Methods: Stakeholders (n=20) participated in CLF modification efforts informed by the ADAPT-ITT framework,including clients with BD or SSD and recent suicide ideation or attempt, peer support specialists, mental health providers, and leadership in a community mental health (CMH) setting. All stakeholders attended a qualitative in-depth interview with research staff to explore perspectives on the need for CLF tailoring, implementation barriers, sustainability facilitators, and areas for intervention improvement. After transcription, qualitative data analysis was guided by domains of CFIR, involving content analysis to identify themes across qualitative questions for organization into a final framework.

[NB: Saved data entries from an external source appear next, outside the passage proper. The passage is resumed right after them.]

-- ==== Sys2Proof/Machine/Float.lean ====
section
/-! DEFINITION. Floating-point values as exact dyadic rationals, the formats of the device, and one
rounding function for all of them (03 R79, R82; 04 R115, R121). -/

namespace Sys2Proof.Machine

/-- A floating-point datum: NaN, an infinity, or (−1)^neg × m × 2^e. -/
inductive FV where
  | nan
  | inf (neg : Bool)
  | fin (neg : Bool) (m : Nat) (e : Int)
deriving DecidableEq, Repr

/-- Rounding codes of FUNC[5:3] (03 Table 3.8): RN, RZ, RD, RU. -/
inductive RMode where
  | rn | rz | rd | ru
deriving DecidableEq, Repr

/-- A binary format: exponent bits, mantissa bits, bias, how its top exponent is used (0 as IEEE
754, 1 as E4M3 with one NaN and no infinity, 2 without NaN or infinity) and its canonical NaN. -/
structure Fmt where
  eb   : Nat
  mb   : Nat
  bias : Int
  top  : Nat
  qnan : Nat
deriving DecidableEq, Repr

def fp32 : Fmt := { eb := 8, mb := 23, bias := 127, top := 0, qnan := 0x7FC00000 }
def fp16 : Fmt := { eb := 5, mb := 10, bias := 15, top := 0, qnan := 0x7E00 }
def bf16 : Fmt := { eb := 8, mb := 7, bias := 127, top := 0, qnan := 0x7FC0 }
def e4m3 : Fmt := { eb := 4, mb := 3, bias := 7, top := 1, qnan := 0x7F }
def e5m2 : Fmt := { eb := 5, mb := 2, bias := 15, top := 0, qnan := 0x7E }
def e2m1 : Fmt := { eb := 2, mb := 1, bias := 1, top := 2, qnan := 0 }
def e2m3 : Fmt := { eb := 2, mb := 3, bias := 1, top := 2, qnan := 0 }
def e3m2 : Fmt := { eb := 3, mb := 2, bias := 3, top := 2, qnan := 0 }

/-- Bits of a datum. -/
def fmtWidth (f : Fmt) : Nat := 1 + f.eb + f.mb

/-- The largest finite magnitude as bits. -/
def fmtMax (f : Fmt) : Nat :=
  if f.top = 0 then (2 ^ f.eb - 1) * 2 ^ f.mb - 1
  else if f.top = 1 then 2 ^ (f.eb + f.mb) - 2 else 2 ^ (f.eb + f.mb) - 1

/-- Read a datum (03 R82; 04 R115): subnormals at exponent field 0. -/
def decodeF (f : Fmt) (b : Nat) : FV :=
  let neg := b.testBit (f.eb + f.mb)
  let mag := b % 2 ^ (f.eb + f.mb)
  let ex := mag / 2 ^ f.mb
  let m := mag % 2 ^ f.mb
  if mag > fmtMax f then (if f.top = 0 ∧ m = 0 then .inf neg else .nan)
  else if ex = 0 then .fin neg m (1 - f.bias - f.mb)
  else .fin neg (2 ^ f.mb + m) (ex - f.bias - f.mb)

/-- Round m × 2^e (with sign `neg`) to a multiple of 2^q: the quotient as a number. -/
def roundAt (rm : RMode) (neg : Bool) (m : Nat) (e q : Int) : Nat :=
  if q ≤ e then m * 2 ^ (e - q).toNat
  else
    let s := (q - e).toNat
    let n := m / 2 ^ s
    let r := m % 2 ^ s
    let up := match rm with
      | .rn => decide (2 ^ s < 2 * r) || (decide (2 * r = 2 ^ s) && decide (n % 2 = 1))
      | .rz => false
      | .rd => neg && decide (0 < r)
      | .ru => !neg && decide (0 < r)
    if up then n + 1 else n

/-- The magnitude bits of m × 2^e rounded to a format with no bound on the exponent; a value above
`fmtMax` has overflowed (03 R82). -/
def magBits (f : Fmt) (rm : RMode) (neg : Bool) (m : Nat) (e : Int) : Nat :=
  if m = 0 then 0
  else
    let qmin := 1 - f.bias - f.mb
    let q := max qmin (e + m.log2 - f.mb)
    (q - qmin).toNat * 2 ^ f.mb + roundAt rm neg m e q

/-- Whether a rounding code rounds a value of this sign toward zero (03 R82 item 2). -/
def towardZero (rm : RMode) (neg : Bool) : Bool :=
  match rm with
  | .rn => false
  | .rz => true
  | .rd => !neg
  | .ru => neg

/-- Write a value in a format under a rounding code (03 R82). `sat` gives the largest finite value
on overflow. -/
def encodeF (f : Fmt) (rm : RMode) (sat : Bool) (v : FV) : Nat :=
  let sgn (neg : Bool) : Nat := if neg then 2 ^ (f.eb + f.mb) else 0
  match v with
  | .nan => f.qnan
  | .inf neg => if f.top = 0 then sgn neg + (2 ^ f.eb - 1) * 2 ^ f.mb else f.qnan
  | .fin neg m e =>
    let b := magBits f rm neg m e
    if b ≤ fmtMax f then sgn neg + b
    else if sat || towardZero rm neg then sgn neg + fmtMax f
    else if f.top = 0 then sgn neg + (2 ^ f.eb - 1) * 2 ^ f.mb
    else f.qnan

/-- A rounding code (03 Table 3.8). -/
def rmode (c : Nat) : RMode :=
  match c with
  | 0 => .rn
  | 1 => .rz
  | 2 => .rd
  | _ => .ru

/-- Round to FP32, ties to even. -/
def toF32 (v : FV) : Word := BitVec.ofNat 32 (encodeF fp32 .rn false v)
/-- Read FP32. -/
def ofF32 (w : Word) : FV := decodeF fp32 w.toNat

/-! ## Exact arithmetic -/

/-- (−1)^neg × m as an integer. -/
def sval (neg : Bool) (m : Nat) : Int := if neg then -(m : Int) else m

/-- An integer times 2^e; a zero has the given sign. -/
def ofInt (i e : Int) (zneg : Bool) : FV :=
  if i = 0 then .fin zneg 0 e else .fin (decide (i < 0)) i.natAbs e

/-- Exact sum of two finite values, as an integer and an exponent. -/
def addExact (n1 : Bool) (m1 : Nat) (e1 : Int) (n2 : Bool) (m2 : Nat) (e2 : Int) : Int × Int :=
  let e := min e1 e2
  (sval n1 m1 * 2 ^ (e1 - e).toNat + sval n2 m2 * 2 ^ (e2 - e).toNat, e)

/-- IEEE sum before rounding; an exact zero is +0 unless both operands are −0 (03 R79). -/
def fvAdd (a b : FV) : FV :=
  match a, b with
  | .nan, _ => .nan
  | _, .nan => .nan
  | .inf s, .inf t => if s = t then .inf s else .nan
  | .inf s, _ => .inf s
  | _, .inf t => .inf t
  | .fin n1 m1 e1, .fin n2 m2 e2 =>
    let r := addExact n1 m1 e1 n2 m2 e2
    ofInt r.1 r.2 (n1 && n2)

/-- IEEE product before rounding. -/
def fvMul (a b : FV) : FV :=
  match a, b with
  | .nan, _ => .nan
  | _, .nan => .nan
  | .inf s, .inf t => .inf (s != t)
  | .inf s, .fin t m _ => if m = 0 then .nan else .inf (s != t)
  | .fin s m _, .inf t => if m = 0 then .nan else .inf (s != t)
  | .fin s m e, .fin t n f => .fin (s != t) (m * n) (e + f)

/-- Negation, and absolute value: exact on every datum but NaN. -/
def fvNeg : FV → FV
  | .nan => .nan
  | .inf s => .inf (!s)
  | .fin s m e => .fin (!s) m e

/-- Sign of a datum. -/
def fvSign : FV → Bool
  | .nan => false
  | .inf s => s
  | .fin s _ _ => s

/-- Whether a datum is NaN. -/
def isNaN : FV → Bool
  | .nan => true
  | _ => false

/-- Whether a datum is ±0. -/
def isZero : FV → Bool
  | .fin _ m _ => m = 0
  | _ => false

/-- Whether a datum is finite. -/
def isFin : FV → Bool
  | .fin _ _ _ => true
  | _ => false

/-- a < b for ordered data, −0 and +0 equal (03 R502). -/
def fvLt (a b : FV) : Bool :=
  match a, b with
  | .nan, _ => false
  | _, .nan => false
  | .inf s, .inf t => s && !t
  | .inf s, .fin _ _ _ => s
  | .fin _ _ _, .inf t => !t
  | .fin n1 m1 e1, .fin n2 m2 e2 => decide ((addExact n1 m1 e1 (!n2) m2 e2).1 < 0)

/-- a = b for ordered data, −0 and +0 equal. -/
def fvEq (a b : FV) : Bool := !isNaN a && !isNaN b && !fvLt a b && !fvLt b a

/-- Minimum: the other operand when exactly one is NaN, and −0 below +0 (03 R79). -/
def fvMin (a b : FV) : FV :=
  if isNaN a then b else if isNaN b then a
  else if fvLt a b then a else if fvLt b a then b else if fvSign a then a else b

/-- Maximum: the other operand when exactly one is NaN, and −0 below +0 (03 R79). -/
def fvMax (a b : FV) : FV :=
  if isNaN a then b else if isNaN b then a
  else if fvLt a b then b else if fvLt b a then a else if fvSign a then b else a

/-- Sum of a list of exact values as one value: NaN for a NaN term or opposite infinities. An empty
or exactly zero sum of finite terms is −0 only when every term is −0. -/
def fvSum (l : List FV) : FV :=
  match l with
  | [] => .fin false 0 0
  | v :: vs => vs.foldl fvAdd v

/-- The integer nearest under a rounding code: the value of a finite datum rounded to an integer. -/
def roundInt (rm : RMode) (neg : Bool) (m : Nat) (e : Int) : Int := sval neg (roundAt rm neg m e 0)

/-- An integer as an exact datum. -/
def fvOfInt (i : Int) : FV := ofInt i 0 false

/-- Flush a magnitude below 2^−126 to 0 of its sign (04 R121, 05 R157), on FP32 bits. -/
def ftz (w : Word) : Word := if bits w 23 8 = 0 then setBits w 0 31 0 else w

end Sys2Proof.Machine
end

Results: Qualitative themes largely pertain to intervention content, process of delivery, and organizational preparations for rolling out a new intervention in CMH. Findings informed modifications to tailor CLF content and protocol for BD and SSD symptoms for CMH clients, increase the feasibility of provider training, and inform the approach to embedding CLF in standard CMH care for SMI. A single-site trial is in progress to examine the preliminary effectiveness, feasibility, and acceptability of CLF among clients with BD and SSD.
Conclusions and Implications: Findings highlight the importance of tailoring suicide prevention-focused interventions for specific SMI symptoms and experiences. In addition, it is essential to tailor suicide prevention approaches for various clinical settings, such as CMH given they are among the largest mental health service providers in the United States and deliver the majority of SMI care. Testing the modified CLF intervention has potential for contribute to transformative change in suicide prevention efforts by increasing the intervention’s utility and usability in CMH and ultimately working towards reductions in premature suicide death.